Friday, February 22, 2008
Hickman on Swallows Holding: The Third Circuit Gets It Right, Mostly
Kristin E. Hickman (Minnesota) offers her thoughts on the Third Circuit's decision last week in Swallows Holding, Ltd. v. Commissioner, No. 06-3388 (3d Cir., 2/15/08), rev'g 126 T.C. 96 (2006):
The Third Circuit’s opinion in Swallows Holding is an important one in the ongoing disagreement over the appropriate standard for judicial review of Treasury regulations promulgated pursuant to general authority under I.R.C. § 7805. The Tax Court’s majority and dissenting opinions neatly reflected the scholarly debate over whether the tax-specific judicial deference standard articulated in National Muffler or the more general Chevron deference standard applies to general authority Treasury regulations. Contrary to the Tax Court’s majority, but correctly in my view, the Swallows Holding decision clearly holds that Chevron rather than National Muffler provides the appropriate evaluative standard. The Third Circuit thus continues a post-Mead trend in the circuit courts of rejecting tax exceptionalism in judicial deference toward Treasury regulations. Yet the opinion is also interesting for the questions it leaves unresolved.
The Third Circuit’s opinion in Swallows Holding takes two clear and unequivocal positions regarding judicial deference in the tax context, both of which I consider absolutely correct. First, the court made clear its belief that Chevron and National Muffler represent distinct and, to some extent, incompatible standards. The court recognized that the Supreme Court and lower courts have cited National Muffler as requiring Treasury regulations and rules to be reasonable – “a proposition that is not at odds with Chevron’s core teachings.” Considering National Muffler more particularly as requiring judicial evaluation of several factors, however, the court rejected as “not mandatory or dispositive inquiries under Chevron” at least two of those factors – contemporaneity and congressional reenactment – along with giving weight to earlier judicial interpretations of ambiguous I.R.C. provisions. Second, to the extent that Chevron and National Muffler yield different results, the court held that Chevron controls the outcome.
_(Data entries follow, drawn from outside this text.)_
/-- Every command keeps the byte memories in canonical form. -/
theorem exec_memoriesOk (i : Instr) (s : State) (h : memoriesOk s = true) : memoriesOk (endState s (exec i s)) = true := by
  cases i with
  | doorbell ring producer descs stores => exact mem_execDoorbell ring producer descs stores s h
  | commandAcceptanceResume consumer => exact (mem_execCommandAcceptanceResume consumer s).trans h
  | unknownOpcodeDescriptor d => exact (mem_execUnknownOpcodeDescriptor d s).trans h
  | submitLattice d => exact mem_execSubmitLattice d s h
  | submitLatticeRemove d => exact (mem_execSubmitLatticeRemove d s).trans h
  | loadProgram d => exact (mem_execLoadProgram d s).trans h
  | loadProgramSlotTaken slot => exact (mem_execLoadProgramSlotTaken slot s).trans h
  | translationEnd handle => exact mem_execTranslationEnd handle s h
  | unloadProgram d => exact (mem_execUnloadProgram d s).trans h
  | stepInput d => exact mem_execStepInput d s h
  | stepInputBlocksRead step units => exact mem_execStepInputBlocksRead step units s h
  | evalRequest d => exact (mem_execEvalRequest d s).trans h
  | evalBlocksRead boundary handle units => exact mem_execEvalBlocksRead boundary handle units s h
  | evalComplete boundary handle => exact mem_execEvalComplete boundary handle s h
  | loadTableVersionBegin d => exact (mem_execLoadTableVersionBegin d s).trans h
  | loadTableVersionData d => exact (mem_execLoadTableVersionData d s).trans h
  | loadTableVersionEnd d => exact (mem_execLoadTableVersionEnd d s).trans h
  | retireTableVersion d => exact (mem_execRetireTableVersion d s).trans h
  | stageConfig d => exact mem_execStageConfig d s h
  | commitConfig d => exact (mem_execCommitConfig d s).trans h
  | discardConfig d => exact (mem_execDiscardConfig d s).trans h
  | secureNow d => exact (mem_execSecureNow d s).trans h
  | restoreFromHank d read newest => exact (mem_execRestoreFromHank d read newest s).trans h
  | restoreEnd => exact mem_execRestoreEnd s h
  | reportFailure d => exact (mem_execReportFailure d s).trans h
  | exportSkein d => exact (mem_execExportSkein d s).trans h
  | exportChunk ring index rows => exact mem_execExportChunk ring index rows s h
  | deltaControlStart d => exact (mem_execDeltaControlStart d s).trans h
  | deltaControlStop d => exact (mem_execDeltaControlStop d s).trans h
  | telemetrySnapshot d => exact mem_execTelemetrySnapshot d s h
  | debugBreakArm d => exact (mem_execDebugBreakArm d s).trans h
  | debugBreakClear d => exact (mem_execDebugBreakClear d s).trans h
  | debugResume d => exact mem_execDebugResume d s h
  | registerReset value => exact mem_execRegisterReset value s h
  | jobCommit list => exact (mem_execJobCommit list s).trans h
  | unitEnable unit => exact (mem_execUnitEnable unit s).trans h
  | unitDisable unit => exact (mem_execUnitDisable unit s).trans h
  | ringEnable ring value producer consumer descs => exact (mem_execRingEnable ring value producer consumer descs s).trans h
  | ringDisable ring => exact (mem_execRingDisable ring s).trans h
  | ringRearm ring producer descs => exact (mem_execRingRearm ring producer descs s).trans h
  | energyCountLowRead => exact (mem_execEnergyCountLowRead s).trans h
  | registerWrite offset wide value => exact (mem_execRegisterWrite offset wide value s).trans h
  | installJobKey t inSession payload => exact (mem_execInstallJobKey t inSession payload s).trans h
  | queryState t payload => exact (mem_execQueryState t payload s).trans h
  | firmwareBegin t payload => exact (mem_execFirmwareBegin t payload s).trans h
  | firmwareData t payload => exact (mem_execFirmwareData t payload s).trans h
  | firmwareEnd t payload => exact (mem_execFirmwareEnd t payload s).trans h
  | firmwareAbort t payload => exact (mem_execFirmwareAbort t payload s).trans h
  | debugChallenge t payload => exact (mem_execDebugChallenge t payload s).trans h
  | debugUnlock t payload => exact mem_execDebugUnlock t payload s h
  | getVersion t => exact (mem_execGetVersion t s).trans h
  | getCapabilities t => exact (mem_execGetCapabilities t s).trans h
  | negotiateAlgorithms t acceptsBrainpool => exact (mem_execNegotiateAlgorithms t acceptsBrainpool s).trans h
  | getDigests t => exact (mem_execGetDigests t s).trans h
  | getCertificate t slot offset length => exact (mem_execGetCertificate t slot offset length s).trans h
  | challenge t slot nonce => exact (mem_execChallenge t slot nonce s).trans h
  | getMeasurements t index signed nonce => exact (mem_execGetMeasurements t index signed nonce s).trans h
  | keyExchange t exchangeData => exact (mem_execKeyExchange t exchangeData s).trans h
  | finish t verifyData => exact (mem_execFinish t verifyData s).trans h
  | heartbeat t => exact (mem_execHeartbeat t s).trans h
  | keyUpdate t operation => exact (mem_execKeyUpdate t operation s).trans h
  | endSession t => exact (mem_execEndSession t s).trans h
  | inputSwitchClose => exact mem_execInputSwitchClose s h
  | powerOnReset => exact mem_execPowerOnReset s h
  | perstNAsserted nanoseconds => exact mem_execPerstNAsserted nanoseconds s h
  | perstNDeasserted => exact (mem_execPerstNDeasserted s).trans h
  | linkReset => exact mem_execLinkReset s h
  | functionLevelReset => exact mem_execFunctionLevelReset s h
  | resetSequenceEnd found => exact (mem_execResetSequenceEnd found s).trans h
  | inputOvervoltage => exact (mem_execInputOvervoltage s).trans h
  | inputOvercurrent => exact (mem_execInputOvercurrent s).trans h
  | overcurrentRetry => exact mem_execOvercurrentRetry s h
  | mateSenseReleased => exact (mem_execMateSenseReleased s).trans h
  | lossOfInput => exact (mem_execLossOfInput s).trans h
  | brakeEntered nanoseconds => exact (mem_execBrakeEntered nanoseconds s).trans h
  | pwrBrakeNDeasserted => exact (mem_execPwrBrakeNDeasserted s).trans h
  | brakeEnd => exact (mem_execBrakeEnd s).trans h
  | grantRound readings => exact (mem_execGrantRound readings s).trans h
  | thermTripClear => exact (mem_execThermTripClear s).trans h
  | wearBudgetAccrual => exact (mem_execWearBudgetAccrual s).trans h
  | diePark die => exact (mem_execDiePark die s).trans h
  | nandChannelIdle channel => exact (mem_execNandChannelIdle channel s).trans h
  | unitDrainEnd unit => exact (mem_execUnitDrainEnd unit s).trans h
  | unitWakeEnd unit expander => exact (mem_execUnitWakeEnd unit expander s).trans h
  | portTrainingEnd port signal trained locked => exact (mem_execPortTrainingEnd port signal trained locked s).trans h
  | portRetry port => exact (mem_execPortRetry port s).trans h
  | keepaliveSend port => exact (mem_execKeepaliveSend port s).trans h
  | livenessLost port => exact (mem_execLivenessLost port s).trans h
  | laneFailure port lane => exact (mem_execLaneFailure port lane s).trans h
  | hello port jobId member peerPort salt => exact (mem_execHello port jobId member peerPort salt s).trans h
  | confirmation port senderSalt receiverSalt tagValid => exact (mem_execConfirmation port senderSalt receiverSalt tagValid s).trans h
  | creditAdvertisement port sizes => exact (mem_execCreditAdvertisement port sizes s).trans h
  | keepalive port => exact (mem_execKeepalive port s).trans h
  | replayRequest port seq => exact (mem_execReplayRequest port seq s).trans h
  | reStripe port failedLane mask seq => exact (mem_execReStripe port failedLane mask seq s).trans h
  | frameDiscard port badTag => exact (mem_execFrameDiscard port badTag s).trans h
  | frameForward port dest source cls stream hops epoch kind length flow => exact (mem_execFrameForward port dest source cls stream hops epoch kind length flow s).trans h
  | rowRequest rx f => exact (mem_execRowRequest rx f s).trans h
  | rowRequestServe source step table pass => exact mem_execRowRequestServe source step table pass s h
  | rowData rx f => exact mem_execRowData rx f s h
  | partialSum rx f => exact mem_execPartialSum rx f s h
  | streamData rx f => exact (mem_execStreamData rx f s).trans h
  | streamEnd rx f => exact (mem_execStreamEnd rx f s).trans h
  | skeinTransfer rx f => exact mem_execSkeinTransfer rx f s h
  | treeBlock rx f => exact mem_execTreeBlock rx f s h
  | sliceData rx f => exact mem_execSliceData rx f s h
  | digest rx f => exact mem_execDigest rx f s h
  | hankData rx f => exact (mem_execHankData rx f s).trans h
  | commitReport rx f => exact (mem_execCommitReport rx f s).trans h
  | commitDecision rx f => exact mem_execCommitDecision rx f s h
  | securingReport rx f => exact (mem_execSecuringReport rx f s).trans h
  | securingDecision rx f => exact (mem_execSecuringDecision rx f s).trans h
  | halt rx f => exact (mem_execHalt rx f s).trans h
  | grant rx grants => exact (mem_execGrant rx grants s).trans h
  | credit rx ack units => exact (mem_execCredit rx ack units s).trans h
  | commitReportSend => exact (mem_execCommitReportSend s).trans h
  | sliverColumnTest die sliver pass => exact mem_execSliverColumnTest die sliver pass s h
  | cardingPassEnd inst table pass => exact mem_execCardingPassEnd inst table pass s h
  | placementMove page dest => exact (mem_execPlacementMove page dest s).trans h
  | pageMoveEnd page => exact mem_execPageMoveEnd page s h
  | flashRereadEnd page => exact mem_execFlashRereadEnd page s h
  | backgroundScrub corrected bad badRows => exact (mem_execBackgroundScrub corrected bad badRows s).trans h
  | flashReclaim => exact (mem_execFlashReclaim s).trans h
  | memoryPortFailure port => exact mem_execMemoryPortFailure port s h
  | chordModuleFailure chord => exact (mem_execChordModuleFailure chord s).trans h
  | parkedEntryApply table row => exact (mem_execParkedEntryApply table row s).trans h
  | updateKernelInvocation target units at_ => exact (mem_execUpdateKernelInvocation target units at_ s).trans h
  | treeBlockForward treeId block => exact mem_execTreeBlockForward treeId block s h
  | denseBlockUpdate treeId block => exact mem_execDenseBlockUpdate treeId block s h
  | weightGradientTileDrain queue tileRow tileCol width => exact (mem_execWeightGradientTileDrain queue tileRow tileCol width s).trans h
  | vertexDispatch inst vertices at_ => exact mem_execVertexDispatch inst vertices at_ s h
  | waitSatisfied c => exact (mem_execWaitSatisfied c s).trans h
  | queueAccept q => exact (mem_execQueueAccept q s).trans h
  | queueCommandComplete q => exact mem_execQueueCommandComplete q s h
  | loopEnd c => exact (mem_execLoopEnd c s).trans h
  | mov c w => exact (mem_execMov c w s).trans h
  | movi c w => exact (mem_execMovi c w s).trans h
  | movhi c w => exact (mem_execMovhi c w s).trans h
  | alu c w => exact (mem_execAlu c w s).trans h
  | alui c w => exact (mem_execAlui c w s).trans h
  | cmp c w => exact (mem_execCmp c w s).trans h
  | sel c w => exact (mem_execSel c w s).trans h
  | fop c w => exact (mem_execFop c w s).trans h
  | widen c w => exact (mem_execWiden c w s).trans h
  | narrow c w => exact (mem_execNarrow c w s).trans h
  | bcast c w => exact (mem_execBcast c w s).trans h
  | reduce c w => exact (mem_execReduce c w s).trans h
  | tload c w => exact (mem_execTload c w s).trans h
  | tstore c w => exact mem_execTstore c w s h
  | tmove c w => exact (mem_execTmove c w s).trans h
  | tile c w => exact mem_execTile c w s h
  | product c w => exact (mem_execProduct c w s).trans h
  | layer c w => exact mem_execLayer c w s h
  | signal c w => exact (mem_execSignal c w s).trans h
  | wait c w => exact (mem_execWait c w s).trans h
  | readctr c w => exact (mem_execReadctr c w s).trans h
  | br c w => exact (mem_execBr c w s).trans h
  | brc c w => exact (mem_execBrc c w s).trans h
  | loop c w => exact (mem_execLoop c w s).trans h
  | call c w => exact (mem_execCall c w s).trans h
  | ret c w => exact (mem_execRet c w s).trans h
  | retire c w => exact mem_execRetire c w s h
  | query c w => exact (mem_execQuery c w s).trans h
  | hankPageCopy boundary page => exact mem_execHankPageCopy boundary page s h
  | securingHoldEnd boundary => exact mem_execSecuringHoldEnd boundary s h
  | hankSeal boundary => exact (mem_execHankSeal boundary s).trans h
  | heldEventPost consumer => exact (mem_execHeldEventPost consumer s).trans h
  | routeTableFree => exact mem_execRouteTableFree s h
  | reservedFrameKind rx kind => exact (mem_execReservedFrameKind rx kind s).trans h
  | overvoltageReclose => exact mem_execOvervoltageReclose s h
  | recordsReachedTier table version => exact (mem_execRecordsReachedTier table version s).trans h

end Sys2Proof.Machine
end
The Third Circuit’s application in Swallows Holding of the Mead case to conclude that § 7805 regulations are entitled to Chevron rather than the lesser Skidmore deference is also correct but, by my lights, is based on analysis that is unfortunately incomplete. The taxpayers argued that the Treasury regulation at issue was an interpretive rule rather than a legislative one. Thus, to the extent that general rather than tax-specific deference principles governed the case, the taxpayers argued that the less deferential (and arguably more like National Muffler) Skidmore standard should apply rather than Chevron. The Third Circuit dodged the question of the taxpayer’s characterization of § 7805 regulations as interpretive. Instead, in applying Mead’s two-part test for deciding between Chevron or Skidmore, the court decided that Chevron applied principally because the government put the regulation at issue through public notice and comment, “a move that is indicative of agency action that carries the force of law.” Thus ends the court’s reasoning for why Chevron rather than Skidmore applies.
Because the Mead Court expressly mentioned notice-and-comment rulemaking as an indicator of Chevron’s applicability, the lower courts often seem to regard notice and comment as synonymous with Chevron’s applicability. In most cases they are probably right. Agencies typically utilize the notice-and-comment process because the legal force of their regulations requires adherence to those procedures. Compliance with notice and comment thus serves as a convenient proxy for Mead’s inquiry into whether regulations carry the force and effect of law. Yet Treasury and the IRS routinely proclaim that they are not required to pursue notice and comment in promulgating § 7805 regulations. The Swallows Holding opinion does not address the implications of that position for the government’s claim to Chevron deference.
Courts and scholars have recognized that an agency cannot bootstrap an otherwise Chevron-ineligible rule into Chevron deference merely through the utilization of notice and comment. Hence, the real question under Mead is not whether regulations were promulgated using notice and comment but rather whether they carry legal force. No one seriously doubts that § 7805 regulations do. As I have argued elsewhere, this is why § 7805 regulations are entitled to Chevron deference and why Treasury and the IRS are wrong in their assertion that notice and comment are optional. In the event a court holds that notice and comment are not required for § 7805 regulations, however, the Third Circuit’s limited analysis in Swallows Holding may provide a loophole for arguing again that Skidmore rather than Chevron deference should apply. Nevertheless, at a minimum, the Third Circuit has clearly repudiated the continued vitality of National Muffler as an independent, tax-specific evaluative standard for Treasury regulations. In my view, that’s progress.